[Problem]
Within the entries below, find the portion that opens with the line containing "match translateCtx s k va with" and closes with the line containing "if copyRoom s1 k then". Retype that portion exactly and only.

Stored data:
──────────
/-- R239: the cases of a malformed descriptor. -/
def Copy.bad (c : Copy) (s : State) : Bool :=
  let tot : Int := if c.elems then c.total * c.esize else c.total
  let span (st : Int) : Int × Int :=
    let e := ((bits (c.word 4) 32 32 : Int) - 1) * st
    (min 0 e, max 0 e + c.rowBytes)
  let sp : Int × Int := if c.form = 1 then span c.sstride else if c.form = 2 then (0, 0) else (0, tot)
  let dp : Int × Int := if c.form = 1 then span c.dstride else if c.form = 3 then (0, 0) else (0, tot)
  c.total == 0 || bits (c.word 1) 17 31 != 0 || bits (c.word 3) 17 47 != 0
    || (c.form == 4 && bits (c.word 1) 0 17 != 0)
    || ((c.form == 0 || c.form == 4) && (bits (c.word 4) 48 16 != 0 || c.word 5 != 0 || c.word 6 != 0))
    || (c.form == 1 && (bits (c.word 5) 48 16 != 0 || bits (c.word 6) 48 16 != 0))
    || (c.elems && (bits (c.word 4) 13 19 != 0 || bits (c.word 6) 16 48 != 0 || c.esize == 0 || 4096 < c.esize))
    || (c.form != 4 && !locOk s c.lease (c.word 0) (bits (c.word 1) 0 17) sp.1 sp.2)
    || !locOk s c.lease (c.word 2) (bits (c.word 3) 0 17) dp.1 dp.2
    || (c.bar && c.barVa % 32 != 0)

/-- The VAs that a descriptor names (R241). -/
def Copy.named (c : Copy) : List Nat :=
  let f (x : Loc) : List Nat := match x with
    | .va a => [a]
    | .bank _ _ => []
  (if c.form = 4 then [] else f c.src) ++ f c.dst ++ (if c.elems then [c.listVa] else []) ++ (if c.bar then [c.barVa] else [])

/-- Whether a VA lies in a system window. -/
def inWindow (s : State) (k va : Nat) : Bool :=
  match translateCtx s k va with
  | .ok (_, e) => e.attr.sysw
  | .error _ => false

/-! ### Start (R238) -/

/-- Copies of a context in flight, in issue order. -/
def copiesOf (s : State) (k : Nat) : List Copy := s.copies.filter (fun c => c.ctx == k)

/-- R238: whether a copy is accepted. -/
def copyRoom (s : State) (k : Nat) : Bool :=
  let st := k / 8
  let shared := (List.range 8).foldl (fun a i => a + ((copiesOf s (st * 8 + i)).length - 2)) 0
  let n := (copiesOf s k).length
  n < 2 || (n < 16 && shared < 32)

/-- The number after a ticket number (R172, R238). -/
def nextTicket (t : Nat) : Nat := if 65535 ≤ t then 1 else t + 1

/-- R238: a copy form. -/
def copyStart (s : State) (form : Nat) (d : BitVec 5) (a : BitVec 3) (b : BitVec 5) (scope : BitVec 3) (acq rel : Bool) : State :=
  let k := me s
  let opts := s.cc.rg b
  let va := (s.cc.ra a).toNat
  checked s opts (zeroAbove opts 2)
    (if va % 8 ≠ 0 then raiseVa s 0x03 va
     else match readVaWords s k 8 va 8 with
       | .error (code, x) => formFault s k code x
       | .ok (s1, ws) =>
         let c : Copy :=
           { ctx := k, ticket := nextTicket s.cc.cpyTk, lease := myLease s, form, desc := ws.map (BitVec.ofNat 64),
             notify := opts.fld 0 1 == 1, bar := opts.fld 1 1 == 1, scope := scope.toNat, acq, rel }
         if c.bad s1 then raiseVa s1 0x14 va
         else match (if scope = 7 then none else c.named.find? (inWindow s1 k)) with
           | some x => raiseVa s1 0x07 x
           | none =>
             if copyRoom s1 k then
               retire { s1 with copies := s1.copies ++ [c] } (fun x =>
                 ({ x with cpyTk := c.ticket } : Ctx).wg d (BitVec.ofNat 64 c.ticket))
             else retireG s1 d 0)

/-- R240. Starts a linear byte copy. -/
def execCpyLin (d : BitVec 5) (a : BitVec 3) (b : BitVec 5) (xs : BitVec 3) (q r : BitVec 1) (s : State) : Out :=
  .next (copyStart s 0 d a b xs (q == 1) (r == 1))
/-- R240. Starts a two-dimensional strided copy. -/
def execCpyTwo (d : BitVec 5) (a : BitVec 3) (b : BitVec 5) (xs : BitVec 3) (q r : BitVec 1) (s : State) : Out :=
  .next (copyStart s 1 d a b xs (q == 1) (r == 1))
/-- R240. Starts an indexed gather copy. -/
def execCpyGather (d : BitVec 5) (a : BitVec 3) (b : BitVec 5) (xs : BitVec 3) (q r : BitVec 1) (s : State) : Out :=
  .next (copyStart s 2 d a b xs (q == 1) (r == 1))
/-- R240. Starts an indexed scatter copy. -/
def execCpyScatter (d : BitVec 5) (a : BitVec 3) (b : BitVec 5) (xs : BitVec 3) (q r : BitVec 1) (s : State) : Out :=
  .next (copyStart s 3 d a b xs (q == 1) (r == 1))
/-- R240. Starts a pattern fill. -/
def execCpyFill (d : BitVec 5) (a : BitVec 3) (b : BitVec 5) (xs : BitVec 3) (q r : BitVec 1) (s : State) : Out :=
  .next (copyStart s 4 d a b xs (q == 1) (r == 1))

/-! ### The end of a copy (R242 to R244) -/

/-- The last ended copy of a ticket. -/
def endedCopy (c : Ctx) (t : Nat) : Option EndedCopy := c.cpyEnded.reverse.find? (fun e => e.ticket == t)

def sameCopy (c x : Copy) : Bool := x.ctx == c.ctx && x.ticket == c.ticket

/-- Writes a copy's progress back. -/
def setCopy (s : State) (c : Copy) : State :=
  { s with copies := s.copies.map (fun x => if sameCopy c x then c else x) }

/-- R243, R244: a copy ends, with code 0 or its fault. -/
def copyEnd (s : State) (c : Copy) (code : Nat) : State :=
  let s1 : State := { s with copies := s.copies.filter (fun x => !sameCopy c x) }
  let s2 := s1.modCtx c.ctx (fun x =>
    let l := x.cpyEnded ++ [{ ticket := c.ticket, code, units := c.units }]
    { x with cpyEnded := l.drop (l.length - 16) })
  progress (if c.notify then postEvent s2 c.ctx (evWord (if code = 0 then 0x02 else 0x03) code c.form 0 c.ticket) else s2) c.lease

/-- R242: a fault of a copy at its next unit. -/
def copyFault (s : State) (c : Copy) (code va : Nat) : State :=
  let rec_ := ctxRec s c.ctx code (codeLevel code) va
  if code = 0x05 || code = 0x06 then
    openFault (setCopy s { c with pause := some code }) rec_ (.copy c.ctx c.ticket)
  else if code = 0x08 then
    let s1 := ctxTagAlarm (setCopy s c) c.ctx va
    fabricFault s1 rec_
  else copyEnd s c code

/-! ### Units (R240, R241) -/

/-- One byte at a location. -/
def copyRead (s : State) (c : Copy) (x : Loc) : Except Nat Got :=
  match x with
  | .va a => agentRead (fun s va => translateCtx s c.ctx va) s (ctxWho s c.ctx) a 1 (c.scope == 7)
  | .bank sel off =>
    match selTile s c.lease sel with
    | none => .error 0x14
    | some k =>
      if 65536 ≤ off then .error 0x14
      else if !blocksMeet s (c.ctx / 8) (tileStoker k) then .error heldCode
      else .ok { st := serve s (.bank k) bankCopy, val := ((s.tile k).bank.read off).toNat, pa := 0, phased := false, cached := false, sys := true }

/-- What a run of bytes gives: the state, the value, how many bytes, and the fault that stopped it. -/
structure Run where
  st : State
  val : Nat := 0
  n : Nat := 0
  err : Option Nat := none

/-- Up to n bytes from a location; the first of each line counts as its transfer (R358). -/
def copyReadRun (s : State) (c : Copy) (x : Loc) (first : Bool) : Nat → Run
  | 0 => { st := s }
  | n + 1 =>
    match copyRead s c x with
    | .error e => { st := s, err := some e }
    | .ok g =>
      let r := copyReadRun (if first || g.pa % 128 = 0 then g.counted c.lease else g.st) c (x.plus 1) false n
      { r with val := g.val + 256 * r.val, n := r.n + 1 }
──────────
[Written solution]
  match translateCtx s k va with
  | .ok (_, e) => e.attr.sysw
  | .error _ => false

/-! ### Start (R238) -/

/-- Copies of a context in flight, in issue order. -/
def copiesOf (s : State) (k : Nat) : List Copy := s.copies.filter (fun c => c.ctx == k)

/-- R238: whether a copy is accepted. -/
def copyRoom (s : State) (k : Nat) : Bool :=
  let st := k / 8
  let shared := (List.range 8).foldl (fun a i => a + ((copiesOf s (st * 8 + i)).length - 2)) 0
  let n := (copiesOf s k).length
  n < 2 || (n < 16 && shared < 32)

/-- The number after a ticket number (R172, R238). -/
def nextTicket (t : Nat) : Nat := if 65535 ≤ t then 1 else t + 1

/-- R238: a copy form. -/
def copyStart (s : State) (form : Nat) (d : BitVec 5) (a : BitVec 3) (b : BitVec 5) (scope : BitVec 3) (acq rel : Bool) : State :=
  let k := me s
  let opts := s.cc.rg b
  let va := (s.cc.ra a).toNat
  checked s opts (zeroAbove opts 2)
    (if va % 8 ≠ 0 then raiseVa s 0x03 va
     else match readVaWords s k 8 va 8 with
       | .error (code, x) => formFault s k code x
       | .ok (s1, ws) =>
         let c : Copy :=
           { ctx := k, ticket := nextTicket s.cc.cpyTk, lease := myLease s, form, desc := ws.map (BitVec.ofNat 64),
             notify := opts.fld 0 1 == 1, bar := opts.fld 1 1 == 1, scope := scope.toNat, acq, rel }
         if c.bad s1 then raiseVa s1 0x14 va
         else match (if scope = 7 then none else c.named.find? (inWindow s1 k)) with
           | some x => raiseVa s1 0x07 x
           | none =>
             if copyRoom s1 k then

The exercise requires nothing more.